Tokyo, Japan, Jan. 08, 2022 (GLOBE NEWSWIRE) — Yoshitsu Co., Ltd (the “Company”), a retailer and wholesaler of Japanese beauty and health products, as well as other products in Japan, today announced the pricing of its initial public offering (the “Offering”) of 6,000,000 American Depositary Shares (“ADSs”) at a price to the public of US$4.00 per ADS. Each ADS represents one ordinary share of the Company. The ADSs have been approved for listing on the Nasdaq Capital Market under the ticker symbol “TKLF.” The Offering is expected to close on or about January 14, 2022, subject to the satisfaction of customary closing conditions. The Company plans to make a separate announcement regarding commencement of trading on the Nasdaq Capital Market when the trading date is finalized.
The Company expects to receive aggregate gross proceeds of US$24 million from the Offering, before deducting underwriting discounts and other related expenses. In addition, the Company has granted the underwriters a 45-day option to purchase up to an additional 900,000 ADSs at the initial public offering price, less underwriting discounts.
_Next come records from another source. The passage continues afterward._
-- ==== Sys2Proof/Laws/Offers.lean ====
section
/-! SUPPORT. Everything that offering a frame can do, said once: each operation that composes and offers frames changes
output only (OutputOnly), and an offer that finds room stores its frame at the tail. -/

namespace Sys2Proof.Machine

namespace OutputOnly

theorem refl (s : State) : OutputOnly s s :=
  { stations := rfl, classifier := rfl, map := rfl, claims := rfl, credit := rfl, chain := rfl, control := rfl
    tally := rfl, pending := rfl, ml := rfl, radio := fun _ => rfl, counted := fun _ h => h
    layout := fun _ => ⟨rfl, rfl, rfl⟩, stored := fun _ => List.prefix_refl _, commands := fun _ _ => rfl, room := fun _ h => h
    peak := fun _ h => h, highest := fun _ _ => Nat.le_max_left _ _, drops := fun _ h => h, lost := id }

theorem trans {s t u : State} (h : OutputOnly s t) (k : OutputOnly t u) : OutputOnly s u :=
  { stations := k.stations.trans h.stations, classifier := k.classifier.trans h.classifier, map := k.map.trans h.map
    claims := k.claims.trans h.claims, credit := k.credit.trans h.credit, chain := k.chain.trans h.chain
    control := k.control.trans h.control, tally := k.tally.trans h.tally, pending := k.pending.trans h.pending
    ml := k.ml.trans h.ml
    radio := fun i => by rw [k.radio i, h.radio i]
    counted := fun i x => k.counted i (h.counted i x)
    layout := fun a => ⟨(k.layout a).1.trans (h.layout a).1, (k.layout a).2.1.trans (h.layout a).2.1,
      (k.layout a).2.2.trans (h.layout a).2.2⟩
    stored := fun a => (h.stored a).trans (k.stored a)
    commands := fun a x => by
      have y : (t.area a).servesConsumer .chain = true := by
        simpa [Area.servesConsumer, (h.layout a).2.2] using x
      rw [k.commands a y, h.commands a x]
    room := fun a x => k.room a (h.room a x)
    peak := fun a x => k.peak a (h.peak a x)
    highest := fun a x => by
      have first := h.highest a x
      have second := k.highest a (h.room a x)
      have same : (t.area a).capacity = (s.area a).capacity := by
        simp only [Area.capacity, (h.layout a).1, (h.layout a).2.1]
      omega
    drops := fun a x => k.drops a (h.drops a x)
    lost := fun x => k.lost (h.lost x) }

/-- A fold of operations that change output only changes output only. -/
theorem foldl {α : Type} {f : State → α → State} (h : ∀ s x, OutputOnly s (f s x)) (l : List α) (s : State) :
    OutputOnly s (l.foldl f s) := by
  induction l generalizing s with
  | nil => exact refl s
  | cons x l ih => exact (h s x).trans (ih (f s x))

/-- An area is replaced by one with the same layout and join, more frames at its tail, and counts in range. -/
theorem setArea (s : State) (a : AreaId) (x : Area)
    (hl : x.start = (s.area a).start ∧ x.stop = (s.area a).stop ∧ x.join = (s.area a).join)
    (hf : (s.area a).frames <+: x.frames)
    (hc : (s.area a).servesConsumer .chain = true → x.frames = (s.area a).frames)
    (hr : (s.area a).frames.length ≤ (s.area a).capacity → x.frames.length ≤ x.capacity)
    (hp : (s.area a).frames.length ≤ (s.area a).peak → x.frames.length ≤ x.peak)
    (hm : x.peak ≤ max (s.area a).peak (s.area a).capacity)
    (hd : (s.area a).drops ≤ Config.maxCount → x.drops ≤ Config.maxCount) : OutputOnly s (s.setArea a x) :=
  { refl s with
    layout := fun b => by
      rw [State.area_setArea]; split
      · next h => subst h; exact hl
      · exact ⟨rfl, rfl, rfl⟩
    stored := fun b => by
      rw [State.area_setArea]; split
      · next h => subst h; exact hf
      · exact List.prefix_refl _
    commands := fun b h => by
      rw [State.area_setArea]; split
      · next e => subst e; exact hc h
      · rfl
    room := fun b h => by
      rw [State.area_setArea]; split
      · next e => subst e; exact hr h
      · next e => exact h
    peak := fun b h => by
      rw [State.area_setArea]; split
      · next e => subst e; exact hp h
      · next e => exact h
    highest := fun b _ => by
      rw [State.area_setArea]; split
      · next e => subst e; exact hm
      · exact Nat.le_max_left _ _
    drops := fun b h => by
      rw [State.area_setArea]; split
      · next e => subst e; exact hd h
      · next e => exact h }

theorem setReportsLost (s : State) : OutputOnly s (s.setReportsLost true) :=
  { refl s with lost := fun _ => rfl }

theorem countDiscard (k : RadioPort) (s : State) : OutputOnly s (countDiscard (.rl k) s) :=
  { refl s with
    radio := fun i => by
      simp only [Machine.countDiscard, State.setPort, State.port, Table.get_set]
      split
      · next h => subst h; rfl
      · rfl
    counted := fun i h => by
      simp only [Machine.countDiscard, State.setPort, State.port, Table.get_set]
      split
      · exact Nat.min_le_left _ _
      · exact h }

end OutputOnly

/-! ### Stores and drops -/

theorem joinedArea_join {s : State} {c : Consumer} {l : Lane} {a : AreaId} (h : s.joinedArea c l = some a) :
    (s.area a).join = some { consumer := c, lane := l } := by
  simpa [State.area] using Table.find?_some h

/-- The area chosen for a consumer is joined to it (R120). -/
theorem chooseArea_serves {s : State} {c : Consumer} {l : Lane} {steer : Option AreaId} {a : AreaId}
    (h : s.chooseArea c l steer = some a) : (s.area a).servesConsumer c = true := by
  have key : ∀ l', s.joinedArea c l' = some a → (s.area a).servesConsumer c = true := fun l' e => by
    simp [Area.servesConsumer, joinedArea_join e]
  simp only [State.chooseArea] at h
  split at h
  · next x hx =>
    simp only [Option.filter_eq_some_iff, Bool.and_eq_true] at hx
    injection h with h; subst h; exact hx.2.2
  · split at h
    · next x hx => injection h with h; subst h; exact key _ hx
    · rcases Option.or_eq_some_iff.mp h with e | ⟨_, e⟩
      · exact key _ e
      · rcases Option.or_eq_some_iff.mp e with e | ⟨_, e⟩
        · exact key _ e
        · exact key _ e

/-- An area joined to a port is not joined to CHAIN. -/
theorem serves_port_chain {x : Area} {p : Port} (h : x.servesConsumer (.port p) = true) : x.servesConsumer .chain = false := by
  unfold Area.servesConsumer at *
  cases hj : x.join with
  | none => simp [hj] at h
  | some j => simp [hj] at h; simp [h]

theorem OutputOnly.store (s : State) (a : AreaId) (f : Frame) (h : (s.area a).full = false)
    (hc : (s.area a).servesConsumer .chain = false) : OutputOnly s (s.setArea a ((s.area a).store f)) := by
  apply OutputOnly.setArea
  · exact ⟨rfl, rfl, rfl⟩
  · exact List.prefix_append _ _
  · intro x; rw [hc] at x; cases x
  · intro _
    simp only [Area.full, decide_eq_false_iff_not, Nat.not_le] at h
    simp only [Area.store, Area.capacity, List.length_append, List.length_singleton]
    exact h
  · intro _
    simp only [Area.store, List.length_append, List.length_singleton]
    exact Nat.le_max_right _ _
  · simp only [Area.full, decide_eq_false_iff_not, Nat.not_le] at h
    simp only [Area.store]
    omega
  · exact id

theorem OutputOnly.countDrop (s : State) (a : AreaId) : OutputOnly s (s.setArea a (s.area a).countDrop) := by
  apply OutputOnly.setArea
  · exact ⟨rfl, rfl, rfl⟩
  · exact List.prefix_refl _
  · intro _; rfl
  · exact id
  · exact id
  · exact Nat.le_max_left _ _
  · intro _; exact Nat.min_le_left _ _

theorem OutputOnly.offerReportIn (k : Nat) (l : Lane) (f : Frame) (s : State) : OutputOnly s (offerReportIn k l f s) := by
  induction k generalizing l f s with
  | zero => exact .setReportsLost s
  | succ k ih =>
    simp only [Machine.offerReportIn]
    split
    · exact .setReportsLost s
    · next ha =>
      split
      · split
        · exact (OutputOnly.countDrop s _).trans (.setReportsLost _)
        · exact ((OutputOnly.countDrop s _).trans (.setReportsLost _)).trans (ih _ _ _)
      · next h => exact .store s _ f (by simpa using h) (serves_port_chain (chooseArea_serves ha))

theorem OutputOnly.offerReport (l : Lane) (f : Frame) (s : State) : OutputOnly s (offerReport l f s) :=
  .offerReportIn 3 l f s

theorem OutputOnly.dropAt (a : AreaId) (s : State) : OutputOnly s (dropAt a s) := by
  simp only [Machine.dropAt]
  split
  · exact .countDrop s a
  · exact (OutputOnly.countDrop s a).trans (.offerReport _ _ _)

theorem OutputOnly.offerRadio (k : RadioPort) (l : Lane) (steer : Option AreaId) (f : Frame) (s : State) :
    OutputOnly s (offerRadio k l steer f s) := by
  simp only [Machine.offerRadio]
  split
  · exact .countDiscard k s
  · next ha =>
    split
    · exact .dropAt _ s
    · next h => exact .store s _ f (by simpa using h) (serves_port_chain (chooseArea_serves ha))

theorem OutputOnly.notice (name : ReportName) (data : List Byte) (s : State) : OutputOnly s (notice name data s) :=
  .offerReport _ _ _

theorem OutputOnly.laterResult (name : ReportName) (tag : Byte) (data : List Byte) (s : State) :
    OutputOnly s (laterResult name tag data s) := .offerReport _ _ _

theorem OutputOnly.answerOn (k : RadioPort) (n : StationId) (a : Answer) (s : State) : OutputOnly s (answerOn k n a s) :=
  .offerRadio _ _ _ _ _

theorem OutputOnly.answer (n : StationId) (a : Answer) (s : State) : OutputOnly s (answer n a s) := by
  simp only [Machine.answer]
  split
  · exact .refl s
  · exact .answerOn _ _ _ _

theorem OutputOnly.arenaTo (x : ArenaNotice) (n : StationId) (s : State) : OutputOnly s (arenaTo x n s) := by
  simp only [Machine.arenaTo]
  split
  · exact .refl s
  · exact .offerRadio _ _ _ _ _

theorem OutputOnly.stationChange (n : StationId) (old new : StationState) (s : State) :
    OutputOnly s (stationChange n old new s) := .notice _ _ _

theorem OutputOnly.nodeChange (q : Position) (old new : NodeState) (e : ChainEnd) (s : State) :
    OutputOnly s (nodeChange q old new e s) := .notice _ _ _

theorem OutputOnly.answerJoin (k : RadioPort) (n : StationId) (code : AnswerCode) (sequence : Byte) (s : State) :
    OutputOnly s (answerJoin k n code sequence s) := .answerOn _ _ _ _

theorem OutputOnly.answerClaim (kind : Kind) (n : StationId) (f : FrameBody) (position : Byte) (code : AnswerCode)
    (extra : Nat) (s : State) : OutputOnly s (answerClaim kind n f position code extra s) := .answer _ _ _

theorem OutputOnly.refuseElement (n : StationId) (f : FrameBody) (position : Byte) (code : AnswerCode) (extra : Nat)
    (s : State) : OutputOnly s (refuseElement n f position code extra s) := .answer _ _ _

theorem OutputOnly.refuseFrame (code : AnswerCode) (n : StationId) (f : Frame) (s : State) :
    OutputOnly s (refuseFrame code n f s) := by
  simp only [Machine.refuseFrame]
  split
  all_goals first | exact .answer _ _ _ | exact .refl s

theorem OutputOnly.answerCleared (s : State) (f : Frame) : OutputOnly s (answerCleared s f) := by
  simp only [Machine.answerCleared]
  split
  · exact .answer _ _ _
  · exact .refl s

theorem OutputOnly.scoreNotice (a : Alliance) (s : State) : OutputOnly s (scoreNotice a s) := .notice _ _ _

theorem OutputOnly.denyFrame (k : RadioPort) (n : StationId) (f : Frame) (s : State) :
    OutputOnly s (denyFrame k n f s) := by
  simp only [Machine.denyFrame]
  split
  · exact .answerJoin _ _ _ _ _
  · exact .refuseFrame _ _ _ _

theorem OutputOnly.handleForward (n : StationId) (f : Frame) (steer : Option AreaId) (s : State) :
    OutputOnly s (handleForward n f steer s) := by
  simp only [Machine.handleForward]
  split
  · exact .refl s
  · exact .offerRadio _ _ _ _ _

theorem OutputOnly.announcePhase (s : State) : OutputOnly s (announcePhase s) := by
  simp only [Machine.announcePhase]
  exact (OutputOnly.foldl (fun s k => .offerRadio k _ _ _ s) _ s).trans (.notice _ _ _)

theorem OutputOnly.reply (code : Nat) (r : Request) (o : Owned) : OutputOnly o.state (reply code r o) := .offerReport _ _ _

/-! ### Reports touch no framer -/

@[simp] theorem offerReportIn_framers (k : Nat) (l : Lane) (f : Frame) (s : State) :
    (offerReportIn k l f s).framers = s.framers := by
  induction k generalizing l f s with
  | zero => rfl
  | succ k ih =>
    simp only [offerReportIn]
    split
    · rfl
    · split
      · split
        · rfl
        · rw [ih]; rfl
      · rfl

@[simp] theorem offerReport_framers (l : Lane) (f : Frame) (s : State) : (offerReport l f s).framers = s.framers :=
  offerReportIn_framers 3 l f s

@[simp] theorem reply_framers (code : Nat) (r : Request) (o : Owned) : (reply code r o).framers = o.state.framers :=
  offerReport_framers _ _ _

/-! ### An offer that finds room -/

/-- A report whose area has room is stored at its tail, and nothing else changes (R121). -/
theorem offerReport_stored {l : Lane} {f : Frame} {s : State} {a : AreaId} (h : s.chooseArea (.port .ml) l none = some a)
    (hf : (s.area a).full = false) : offerReport l f s = s.setArea a ((s.area a).store f) := by
  simp [offerReport, offerReportIn, h, hf]

/-- A frame for a radio port whose area has room is stored at its tail, and nothing else changes (R121). -/
theorem offerRadio_stored {k : RadioPort} {l : Lane} {steer : Option AreaId} {f : Frame} {s : State} {a : AreaId}
    (h : s.chooseArea (.port (.rl k)) l steer = some a) (hf : (s.area a).full = false) :
    offerRadio k l steer f s = s.setArea a ((s.area a).store f) := by
  simp [offerRadio, h, hf]

/-- A frame for a radio port that no area serves is dropped and counted at the port (R55, R120). -/
theorem offerRadio_unserved {k : RadioPort} {l : Lane} {steer : Option AreaId} {f : Frame} {s : State}
    (h : s.chooseArea (.port (.rl k)) l steer = none) : offerRadio k l steer f s = countDiscard (.rl k) s := by
  simp [offerRadio, h]

end Sys2Proof.Machine
end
Net proceeds from the Offering will be used for opening new directly-operated physical stores and adding franchise stores, brand marketing, improving distribution centers and logistics systems, and talent acquisition and retention.
The Offering is being conducted on a firm commitment basis. Univest Securities, LLC is acting as the sole book runner and Valuable Capital Ltd. is acting as a co-manager to the Offering. Hunter Taubman Fischer & Li LLC is acting as counsel to the Company, and Sullivan & Worcester LLP is acting as counsel to the underwriters in connection with the Offering.
A registration statement on Form F-1 relating to the Offering was filed with the Securities and Exchange Commission (the “SEC”) (File Number: 333-259129) and, as amended, was declared effective by the SEC on December 23, 2021. The Offering is being made only by means of a prospectus forming a part of the registration statement. Copies of the final prospectus relating to the Offering, when available, may be obtained from Univest Securities, LLC by email at email@example.com, or by standard mail to Univest Securities, LLC, 75 Rockefeller Plaza Suite 1838, New York, NY 10019. In addition, a copy of the final prospectus relating to the Offering, when available, may be obtained via the SEC’s website at www.sec.gov.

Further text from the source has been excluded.